Despite a schedule filled with hour-long scripted imports, Reeb is not overly concerned about losing ground if the strike stretches deep into the fall. As he points out, the competition (except for CBC) are all in the same boat.
He’s cheered by the fact that Global has the strongest reality show of them all, and one that has been expanded to 90 minutes this fall in its 45th edition: Survivor. Reeb should run out and buy some lottery tickets: he will be able to fill that last half hour with a simulcast of one of the hottest comedies on any traditional broadcast network: Abbott Elementary. As well, his reality inventory includes reliable audience fetchers as Big Brother and I Can See Your Voice. He also has the evergreen newshour 60 Minutes anchoring Sundays.

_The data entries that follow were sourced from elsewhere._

/-- Every cluster of the acting core halts for a pending request, but one that waits where none halts (R333). -/
def haltFolio (ps : List Presented) (s : State) : State :=
  ps.foldl (fun u p =>
    let v := u.turnTo p.clu
    if v.clu.hold == .queueFull || v.clu.hold == .reply then v else haltAtLine p.line v) s

/-- The issue context of a YIELD or EXIT whose folio has acted: its operands as they stood before the line. -/
def Presented.beginEnd (p : Presented) (s : State) : State :=
  let t := p.begin_ s
  match p.line.x, t.clu.acted with
  | .yield _ a b, some (x, y) => { t with iss := { t.iss with src := { t.iss.src with s := vput (vput t.iss.src.s a x) b y } } }
  | _, _ => t

/-- The YIELD or EXIT of a folio that has acted (R226, R331): its faults first, the floating-point exceptions that the folio itself has raised
among them, then a boundary trap that is due; it ends the run, or waits, where a request halts the clusters (R222). -/
def endFolio (run : Instr → State → Res) (ps : List Presented) (s : State) : Res :=
  let due := ps.filter fun p => (s.turnTo p.clu).nextBoundary.isSome
  match ps.find? fun p => p.line.x.ends with
  | none => .next s
  | some p =>
    match run (condMet p.line.x) (p.beginEnd (s.onCore Core.mergeEx)) with
    | .next t => .next (match t.iss.ev with
      | .trap _ => haltAtEntry t
      | _ =>
        if !due.isEmpty then due.foldl (fun t p => atBoundary false (t.turnTo p.clu)) s
        else match t.iss.ev with
          | .held _ => if s.core.preReq then ps.foldl (fun u p => haltHere (u.turnTo p.clu)) t else t
          | _ => t)
    | r => r

/-- Where the FORKCs of a folio redirect a cluster (R35, R211). -/
def forkTarget (ps : List Presented) (s : State) (c : CluId) : Option Word :=
  firstSome (ps.map fun p => match p.line.x with
    | .forkc _ _ off => if (forkMask p s).getLsbD c.val then some (rowOff (p.begin_ s).row off) else none
    | _ => none)

/-- The state in which the lines of a folio act: no wait stands, and every redirected cluster has its target (R211). -/
def folioStart (ps : List Presented) (s : State) : State :=
  s.onCore fun k => { k with
    folioNo := k.folioNo + 1
    clu := vall k.clu fun i c => { c with hold := .passed, got := 0, acted := none, forked := forkTarget ps s i } }

/-- The issue context in which a line of a folio acts. -/
def folioCtx (s : State) (p : Presented) (t : State) : State := { t.turnTo p.clu with iss := (p.begin_ s).iss }

/-- The folio issues (R33, R34): clusters act in index order, a YIELD or EXIT after everything else; then every cluster goes on. -/
def issueFolio (run : Instr → State → Res) (ps : List Presented) (s : State) : Res :=
  match folioActs run (folioCtx s) ps (folioStart ps s) with
  | .fault f => .fault f
  | .refused r => .refused r
  | .next (t, marks) =>
    if ps.any (Presented.ending s) then
      let u := ps.foldl (fun u p => u.cluUpd s.at_.core p.clu (p.acted s)) t
      endFolio run ps { u with issued := u.issued ++ ps.map fun p => (s.at_.core.val, p.clu.val) }
    else .next (marks.foldl (folioCommit s) t)

/-- A wait of a line for the accesses before it, or for a range for a handle that the folio itself has evicted. -/
def Hold.ordering (s : State) : Hold → Bool
  | .sideLog => true
  | .settling => true
  | .reload h => (s.reload s.at_.core s.asid h).isNone
  | _ => false

/-- What stops a folio in which every line could issue by itself (R34, R242): the first line that traps, or waits for its accesses, once the
lines of lower clusters have acted on the handles and queues that they share. Its other waits are for what stood before the folio (log entry
131). -/
def folioStop (run : Instr → State → Res) (s : State) : List Presented → State → Option (Presented × Fate)
  | [], _ => none
  | p :: more, t =>
    let u := (folioCtx s p t).onClu fun c => { c with hold := (s.core.clu[p.clu]).hold }
    let f := tryLine run p.line u
    let bites := match f with
      | .trap _ => true
      | .held v => v.clu.hold.ordering v
      | _ => false
    if bites then some (p, f)
    else match runAll run p.body (folioCtx s p t) with
      | .next v => folioStop run s more v
      | _ => none

/-- A folio stopped by one of its lines (R33, R34): its cluster takes the trap, or waits; none of the folio takes effect. -/
def stopFolio (ps : List Presented) (p : Presented) (f : Fate) (s : State) : State :=
  match f with
  | .trap u => (match u.iss.ev with
    | .trap tr => haltAtEntry (takeTrap tr (lineAddr p.clu (s.core.clu[p.clu]).pc) (p.begin_ s))
    | _ => s)
  | .held u =>
    let t := (s.turnTo p.clu).onClu fun c => { c with hold := u.clu.hold }
    if s.core.preReq then haltFolio ps t else t
  | _ => s

/-- The ports of a cluster's folio line that have not granted it yet, each asked once in a clk, in cluster order (R39). -/
def folioAsk (t : State) (f : Presented × Fate) : State :=
  let u := t.turnTo f.1.clu
  (List.finRange 4).foldl (fun (v : State) p =>
    let bit := BitVec.ofNat 4 (2 ^ p.val)
    if !(f.2.ports.getLsbD p.val) || v.clu.got.getLsbD p.val then v
    else if v.core.portFree p 0 then (takePorts bit v).onClu fun c => { c with got := c.got ||| bit }
    else refusePorts bit v) u

/-- Every port has granted what the lines of a folio request (R39). -/
def folioGranted (fates : List (Presented × Fate)) (s : State) : Bool :=
  fates.all fun f => (f.2.ports &&& ~~~(s.core.clu[f.1.clu]).got) == 0

/-- The waits of a folio's lines; one that requests ports waits for these first. -/
def folioWaits (run : Instr → State → Res) (fates : List (Presented × Fate)) (s : State) : State :=
  (fates.filter fun f => f.2.isHeld).foldl (fun t f =>
    let asked := folioAsk t f
    if folioGranted [f] asked then
      (match tryLine run f.1.line (f.1.beginIn (fates.map Prod.fst) asked) with
      | .held u => u
      | _ => asked)
    else asked) s

/-- The clusters of a folio whose lines trap take it, one after another. -/
def folioTraps (run : Instr → State → Res) (fates : List (Presented × Fate)) (s : State) : State :=
  (fates.filter fun f => f.2.isTrap).foldl (fun t f =>
    match tryLine run f.1.line (f.1.beginIn (fates.map Prod.fst) t) with
    | .trap u => haltAtEntry u
    | _ => t) s

/-- The four SYNC lines presented together (R33, R39, R184, R331). A trap in one line keeps all from issuing, and the clusters that raised one
take it; a wait of one, or a port that refuses one, holds all; a cluster's boundary trap is taken before the folio. -/
def presentFolio (run : Instr → State → Res) (ps : List Presented) (s : State) : Res :=
  if ps.all fun p => (s.core.clu[p.clu]).acted.isSome then endFolio run ps s
  else if folioIllegal ps s then
    .next (ps.foldl (fun t p => haltAtEntry (Res.orElse (illegalLine (p.begin_ t)) t)) s)
  else
    let fates := ps.map fun p => (p, tryLine run p.line (p.beginIn ps s))
    let due := fates.filter fun f => (s.turnTo f.1.clu).nextBoundary.isSome && !f.2.isAfter
    match firstSome (fates.map fun f => f.2.stops) with
    | some r => r
    | none =>
      if fates.any fun f => f.2.isTrap then .next (folioTraps run fates s)
      else if !due.isEmpty then .next (due.foldl (fun t f => atBoundary false (t.turnTo f.1.clu)) s)
      else if fates.any fun f => f.2.isHeld then
        let t := folioWaits run fates s
        .next (if s.core.preReq then haltFolio ps t else t)
      else if s.core.preReq && (ps.any fun p => isSafe p.line) && !(ps.any (Presented.ending s)) then .next (haltFolio ps s)
      else
        let t := fates.foldl folioAsk s
        if folioGranted fates t then (match folioStop run t ps (folioStart ps t) with
          | some (p, f) => .next (stopFolio ps p f t)
          | none => issueFolio run ps t)
        else .next t

/-- A cluster at a SYNC line: the folio, if all four present one, else a wait for the others, where a boundary trap or a halt may fall
(R33, R333). A SYNC line in handler mode is a double fault (R327). -/
def presentSync (run : Instr → State → Res) (s : State) : Res :=
  match presentedAll s with
  | (some ps, t) => presentFolio run ps { t with at_ := s.at_ }
  | (none, t) => .next (atBoundary true { t with at_ := s.at_ })

/-- FOLIO_ISSUE on the acting core: the folio issues if all four clusters present SYNC lines (R33). -/
def folioTurn (run : Instr → State → Res) (s : State) : Res :=
  if s.core.run.isNone || s.core.haltd then .next s
  else match presentedAll s with
    | (some ps, t) => presentFolio run ps { t with at_ := s.at_ }
    | (none, _) => .next s

/-- What the acting cluster does in its turn: nothing while it runs no strand or stands halted; a precise stop halts it (R412); a held translation waits for XRETRY
(R386); a cluster that a port has refused in this clk retries in the next (R39); a reload of its handle is tried; else it presents its line. -/
def clusterGo (run : Instr → State → Res) (s : State) : Res :=
  if s.core.run.isNone || s.core.haltd || s.clu.halted || s.clu.refused != 0 then .next s
  else if s.stopsHere then .next (haltHere s)
  else
    match s.clu.hold with
    | .translation _ _ _ _ => .next (atBoundary true s)
    | h =>
      let s0 := match h with
        | .passed => s.onClu fun c => { c with hold := .none }
        | .reload k => Res.orElse (run (.evHandleReload (Fin.ofNat 1024 k)) s) s
        | _ => s
      match fetch s0 with
      | .stop (.next t) =>
        (match t.iss.ev with
        | .held h => .next (atBoundary h.halts t)
        | _ => .next (haltAtEntry t))
      | .stop r => r
      | .line w s1 =>
        match readLine w s1.clu with
        | .illegalLine => .next (haltAtEntry (Res.orElse (illegalLine { s1 with iss := { s1.iss with bits := BitVec.ofNat 128 w } }) s1))
        | .illegalOp sl => .next (haltAtEntry (Res.orElse (illegalOp sl { s1 with iss := { s1.iss with bits := BitVec.ofNat 128 w } }) s1))
        | .ok l =>
          if l.sync then
            (if s1.clu.hm then illegalLine { s1 with iss := { s1.iss with bits := BitVec.ofNat 128 w } } else presentSync run s1)
          else present run l (s1.beginLine w l)

/-- A cluster's turn: a cluster that has issued in this cycle issues in the next (R343), so that a clk passes first. -/
def clusterTurn (run : Instr → State → Res) (clk : State → State) (n : CoreId) (c : CluId) (s : State) : Res :=
  let s0 := if s.issued.contains (n.val, c.val) then clk s else s
  clusterGo run { s0 with at_ := { s0.at_ with core := n, clu := c } }

end Sys2Proof.Machine
end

The network also announced late Wednesday that they’ve green lit Big Brother Canada for a 12th season.
New reality shows include one called Buddy Games which is based on a decades-long tradition actor Josh Duhamel has had playing games with his buddies. Not exactly buzzworthy, but probably budd-worthy.
In Specialty, Reeb says the emphasis has been on loading up the W Network for the women and Show Case for the men. Coming to Show Case will be the third season of the more dramatic Fresh Prince of Bel AIr reboot Bel Air, a Peacock streaming series starring Jabari Banks and Adrian Holmes.

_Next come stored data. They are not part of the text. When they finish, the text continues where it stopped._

-- ==== Sys2Proof/Machine/MemSync.lean ====
section
/-!
DEFINITION. Atomics, lattice operations, fences, and the replay of the side log (R129, R133, R145 to R162, R232, R244 to R249).
-/
namespace Sys2Proof.Machine

-- Atomics (R244 to R247).
/-- The operations of AMO on values of `w` bits (R244). -/
def amoOp (op : AmoOp) (w v b : Nat) : Nat :=
  match op with
  | .swap => b
  | .add => (v + b) % 2 ^ w
  | .and => v &&& b
  | .or => v ||| b
  | .xor => v ^^^ b
  | .min => if toSigned w v ≤ toSigned w b then v else b
  | .max => if toSigned w v ≤ toSigned w b then b else v
  | .minu => Nat.min v b
  | .maxu => Nat.max v b

/-- The target type supports the atomic (R129, R246): a host page takes swap, add and CAS, a lattice page none, CAS2 types 0 to 2. -/
def atomicOn (tt : Nat) (host : Bool) (wide : Bool) : Bool := tt != 4 && (tt != 5 || host) && (!wide || decide (tt ≤ 2))

/-- The record's run has performed what a rollback would repeat (R406). -/
def State.noteNidemOf (who : Option (Nat × Nat)) (s : State) : State := match who with
  | some r => s.onRec r.1 r.2 fun x => { x with nidem := true }
  | none => s
def State.noteNidem (s : State) : State := s.noteNidemOf s.runKey

/-- THE ATOMIC on `n` bytes at `va` of translated pages (R133, R145, R247): it waits while a store that comes before it to its bytes is in
flight, reads the latest value in coherence order, and puts the new one, if any, in flight: no other write comes between the two. -/
def atomicDo (n : CoreId) (c : CluId) (o : Origin) (a : Attr) (ps : List (Nat × Tlb)) (va : Nat) (len : Nat) (f : Nat → Option Nat) (s : State) :
    Option (Nat × State) :=
  let places := (span va len).filterMap fun x => (entryOf ps x).map fun t => placeIn t x
  if s.contested n c o.who (places.map Prod.snd) then none
  else
    let v := leNat (places.map fun p => s.atomicByte o.who p.1 p.2)
    match f v with
    | none => some (v, s)
    | some x =>
      let w := (places.headD (0, 0)).1
      let (bs, s1) := dropBad s ((places.map Prod.snd).zip (leBytes len x))
      some (v, if bs = [] then s1 else s1.launchStore n c w bs a { o with kind := .rmw })

/-- An atomic instruction (R244 to R247, R231, R232): checked, translated, and performed; `k` takes the old value. With `log` it side-logs
on a translation miss, else it holds. -/
def atomic (al len : Nat) (host : Bool) (va : Nat) (log : Option Access) (f : Nat → Option Nat) (s : State) (k : Nat → State → Res) : Res :=
  let a := s.attr
  let vas := span va len
  if !(s.aspAllowed a) then illegalOp 1 s
  else if va % al ≠ 0 then pageFault .alignment va .atomic s
  else match s.accessWaits true a.releases with
  | some h => holdLine h s
  | none => match xlatePages a .atomic s (pagesOf vas) with
    | .stop r => r
    | .miss x mig _ t => (match log with
      | some acc => logStore acc a x mig t
      | none => if s.meetsLog vas then holdLine .sideLog s else holdXlate a x .atomic mig t)
    | .ok ps t =>
      if ps.any fun p => !(atomicOn p.2.tt host (len == 16)) then pageFault .accessType va .atomic t
      else if t.meetsLog vas then holdLine .sideLog t
      else if (placesOf ps vas).any t.sealed then holdLine .sealed (t.bounce ps)
      else match (placesOf ps vas).find? t.badAt with
        | some p => lineGone (t.consumed p)
        | none =>
          if a.releases && !(t.settled t.at_.core t.at_.clu a.scope) || hostOrdered a ps && t.posting t.at_.core t.at_.clu then holdLine .settling t
          else match atomicDo t.at_.core t.at_.clu (t.origin ps vas) a ps va len f (t.correctAt (placesOf ps vas)) with
            | none => holdLine .performing t
            | some (v, u) => k v (usePages ps u.noteNidem)

/-- The bytes of an atomic of size .w32 or .w64. -/
def amoBytes (w64 : Bool) : Nat := if w64 then 8 else 4
/-- The low bytes of an operand. -/
def lowBytes (n : Nat) (x : Word) : Nat := x.toNat % 256 ^ n

/-- AMO (R244). With a discarded destination it is a reduction, and side-logs (R232). -/
def execAmo (q : PReg) (op : AmoOp) (w64 : Bool) (d : SDst) (a b : SReg) (s : State) : Res :=
  let n := amoBytes w64
  let va := (srcS a s).toNat
  whenQ 1 q s (atomic n n (op = .swap ∨ op = .add) va (if d.isNone then some (.amo va op w64 (srcS b s)) else none)
    (fun v => some (amoOp op (8 * n) v (lowBytes n (srcS b s)))) s fun v t => .next (writeD d (BitVec.ofNat 64 v) t))

/-- CAS (R245). -/
def execCas (q : PReg) (w64 : Bool) (d a b : SReg) (s : State) : Res :=
  let n := amoBytes w64
  whenQ 1 q s (atomic n n true (srcS a s).toNat none
    (fun v => if v = lowBytes n (srcS d s) then some (lowBytes n (srcS b s)) else none) s fun v t => .next (writeS d (BitVec.ofNat 64 v) t))

/-- Two scalars as one 128-bit value (R246). -/
def pairVal (r : SReg) (s : State) : Nat := (srcS (r + 1) s).toNat * 2 ^ 64 + (srcS r s).toNat

/-- CAS2 (R246). -/
def execCas2 (q : PReg) (d a b : SReg) (s : State) : Res :=
  ifWf 1 (.cas2 q d a b) s (whenQ 1 q s (atomic 16 16 false (srcS a s).toNat none
    (fun v => if v = pairVal d s then some (pairVal b s) else none) s fun v t =>
      .next (writeS (d + 1) (BitVec.ofNat 64 (v / 2 ^ 64)) (writeS d (BitVec.ofNat 64 v) t))))

-- Lattice operations (R155 to R162, R248).
/-- Where a cell lies: slot, offset in its page, and type, of a lattice page's entry. -/
def cellAt (t : Tlb) (va : Nat) : Nat × Nat × Nat :=
  let pa := (placeIn t va).2
  ((pa - latBase) / 65536, (pa - latBase) % 65536, t.ltype.toNat)

/-- The value that a source joins into a cell of a type (R158); `none` where the form is illegal. -/
def joinValue (lt : Nat) (vec : Bool) (n : Nat) : Option Nat :=
  if vec then (if latSize lt = 64 then some n else none)
  else if lt = 6 then none
  else if lt = 7 then (if n / 2 ^ 36 ≠ 0 then none else some (n % 2 ^ 32 * 2 ^ (32 * (n / 2 ^ 32))))
  else some n

/-- A value joined into the cell at an address (R158). -/
def joinAt (t : Tlb) (va v : Nat) (s : State) : State :=
  let (slot, off, lt) := cellAt t va
  joinCell slot off lt false v s

/-- A join of a record at an address (R158, R162). -/
def joinFor (who : Option (Nat × Nat)) (t : Tlb) (va : Nat) (a : Attr) (v : Nat) (s : State) : State :=
  let (slot, off, lt) := cellAt t va
  joinOrDefer who a slot off lt v s

/-- What stops a join or a read of a cell once its page is known (R158, R160, R231). -/
inductive CellStop where
  | access
  | form
  | align
  deriving DecidableEq, Repr

/-- The checks on a cell's page, its form and its alignment. -/
def cellCheck (t : Tlb) (va : Nat) (formOk : Nat → Bool) : Option CellStop :=
  if t.tt ≠ 4 then some .access
  else if !formOk t.ltype.toNat then some .form
  else if va % latSize t.ltype.toNat ≠ 0 then some .align
  else none

/-- The stop as the trap it raises at the line. -/
def CellStop.raise (c : CellStop) (va : Nat) (k : AccKind) (s : State) : Res :=
  match c with
  | .access => pageFault .accessType va k s
  | .form => illegalOp 1 s
  | .align => pageFault .alignment va k s

/-- The bytes of an LJOIN's source: a scalar's eight, or lanes 0 to 15 of a vector (R158). -/
def joinBytes (src : VOrS) (s : State) : List Byte :=
  match src with
  | .s r => leBytes 8 (srcS r s).toNat
  | .v r => (storeVec .w32 (srcV r s)).take 64
/-- The source is a vector. -/
def isVec : VOrS → Bool
  | .v _ => true
  | .s _ => false

/-- LJOIN (R158, R162, R248). -/
def execLjoin (q : PReg) (src : VOrS) (m : MAddr) (s : State) : Res :=
  let vec := isVec src
  let a := s.attr
  let va := eaOf m (if vec then 16 else 1) s
  let bs := joinBytes src s
  whenQ 1 q s (
    if !(s.aspAllowed a) then illegalOp 1 s
    else if va % (if vec then 64 else 8) ≠ 0 then pageFault .alignment va .store s
    else match s.accessWaits true a.releases with
    | some h => holdLine h s
    | none => match xlatePages a .store s [va] with
      | .stop r => r
      | .miss x mig _ t => logStore (.join va vec bs) a x mig t
      | .ok ps t => match entryOf ps va with
        | none => .next t
        | some e => match cellCheck e va (fun lt => (joinValue lt vec (leNat bs)).isSome) with
          | some c => c.raise va .store t
          | none =>
            if t.meetsLog (span va bs.length) then holdLine .sideLog t
            else if a.releases && !(t.settled t.at_.core t.at_.clu a.scope) then holdLine .settling t
            else .next (match joinValue e.ltype.toNat vec (leNat bs) with
              | some v => joinFor t.runKey e va a v (usePages ps t)
              | none => t))

/-- A read of a cell at the local replica (R160, R161, R153): checked, translated, and given to `k` with its type. -/
def readCell (al va : Nat) (formOk : Nat → Bool) (s : State) (k : Nat → Nat → State → Res) : Res :=
  let a := s.attr
  if !s.loadAttr then illegalOp 1 s
  else if va % al ≠ 0 then pageFault .alignment va .load s
  else match s.accessWaits true (a.ord == .sc) with
  | some h => holdLine h s
  | none =>
    if s.meetsLog (span va al) then holdLine .sideLog s
    else if a.ord == .sc && !(s.settled s.at_.core s.at_.clu a.scope) then holdLine .settling s
    else match xlatePages a .load s [va] with
    | .stop r => r
    | .miss x mig _ t => holdXlate a x .load mig t
    | .ok ps t => match entryOf ps va with
      | none => .next t
      | some e => match cellCheck e va formOk with
        | some c => c.raise va .load t
        | none => let (slot, off, lt) := cellAt e va; k lt (t.cellSeen slot off lt) (usePages ps t)

/-- The scalar value of a cell (R160). -/
def cellScalar (lt v : Nat) : Word := BitVec.ofNat 64 (if lt = 7 then gcntSum 16 v else v)

/-- LLD (R160, R248). A discarded read takes the scalar form (log entry 21). -/
def execLld (q : PReg) (d : VSDst) (m : MAddr) (s : State) : Res :=
  whenQ 1 q s (match d with
    | .v r => readCell 64 (eaOf m 16 s) (fun lt => latSize lt == 64) s fun _ v t =>
        .next (writeV r (Vector.ofFn fun i => BitVec.ofNat 32 (v / 2 ^ (32 * i.val))) t)
    | .s r => readCell 8 (eaOf m 1 s) (fun lt => lt != 6) s fun lt v t => .next (writeS r (cellScalar lt v) t)
    | .discard => readCell 8 (eaOf m 1 s) (fun lt => lt != 6) s fun _ _ t => .next t)

/-- The deadline of an LWAIT that issues now (R161). -/
def lwaitDeadline (timeout : Word) (s : State) : Nat := Nat.min (2 ^ 64 - 1) (s.datum.toNat + timeout.toNat)

/-- The wait is over at a deadline; one of 2^64 − 1 never comes (R161). -/
def deadlinePassed (d : Nat) (s : State) : Bool := decide (d < 2 ^ 64 - 1) && decide (d ≤ s.datum.toNat)

/-- A walk of a waiting LWAIT holds until XRETRY: the space, and whether the page is migrating; of one that found no entry a request is posted
(R386). -/
def lwaitHeld (a : Attr) (va : Nat) (mig : Bool) (s : State) : Option (Nat × Bool) × State :=
  (some ((s.spaceOf a.asp).val, mig), if mig then s else s.postRequest (s.spaceOf a.asp) va AccKind.load.code)

/-- One test of a waiting LWAIT at the local replica, reached with the LWAIT's attributes (R161): whether its threshold is passed, and the walk
that holds, if any. While its page does not translate the test fails (log entry 101). -/
def lwaitLook (a : Attr) (va thr : Nat) (held : Option (Nat × Bool)) (s : State) : Bool × Option (Nat × Bool) × State :=
  match held with
  | some h => (false, some h, s)
  | none => match xlatePage a va s with
    | (.ok t, u) => let (slot, off, lt) := cellAt t va; (t.tt == 4 && t.r && latPassed lt (u.cellSeen slot off lt) thr, none, u)
    | (.unmapped, u) => (false, lwaitHeld a va false u)
    | (.migrating _, u) => (false, lwaitHeld a va true u)
    | (_, u) => (false, none, u)

/-- What one test of an LWAIT decides, if anything, and the CYC at which the LWAIT then completes, two clk on (R368). -/
def lwaitTest (deadline : Nat) (ok : Bool) (s : State) : Option (Bool × Word) :=
  if ok || deadlinePassed deadline s then some (ok, s.cyc + 2) else none

/-- The test of a waiting LWAIT of a cluster in this clk, once everything else in it has been done: every cluster that waits sees the joins of one
clk together (R368). -/
def State.lwaitTick (n : CoreId) (c : CluId) (s : State) : State :=
  match ((s.cores[n]).clu[c]).hold with
  | .lwait d va thr a held none =>
    let (ok, h, t) := lwaitLook a va thr held { s with at_ := { s.at_ with core := n, clu := c } }
    { t with at_ := s.at_ }.cluUpd n c fun k => { k with hold := .lwait d va thr a h (lwaitTest d ok s) }
  | _ => s
/-- The tests of a clk (R368). -/
def State.lwaitTicks (s : State) : State := (List.finRange 32).foldl (fun s n => (List.finRange 4).foldl (fun s c => s.lwaitTick n c) s) s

Reeb added that he is more bullish than ever on Stack TV, the FAST channel where live viewership has reached the level of 60 per cent. Once thought of strictly as a destination for appointment viewing, ad-supported free channels are really the new PVR’s, the place to watch and scan live or the day after.
In terms of Canadian originals, Global plays a bold card this fall with the addition of Robyn Hood to its schedule. This stylish, somewhat young adult drama bears the imprint of one so buzzworthy he goes by the name Director X.
I spoke with lead actress Jessye Romeo Wednesday at the Global launch. Best known for her role in Pennyworth, the London-born and trained actress is compelling as Robyn Loxley, a young woman who fronts a hip-hop, neon mask-wearing band known as The Hood.
The series has an adult comic book quality but the themes are searing and unblinking. The Hood wind up doing battle against murderous cops and an icy, She Wolf-like villainess who is the sheriff of New Nottingham. She takes orders from Enemy No. 1, an evil developer named John Prince who evicts and kills and is very fond of gold coins. This is Black Lives Matter meets The Avengers and while kudos to Global for backing this eye-opening attempt to even 400 years of a tilted playing field, I’m not sure how this will play in Regina or Kamloops.
Romeo had no such qualms about the series’ timing.
“About bloody time,” she said.
The good news is that all 10 episodes of this Toronto- and Hamilton-lensed scripted series is shot and in the can. Global’s got it, and they’ll show it, this fall.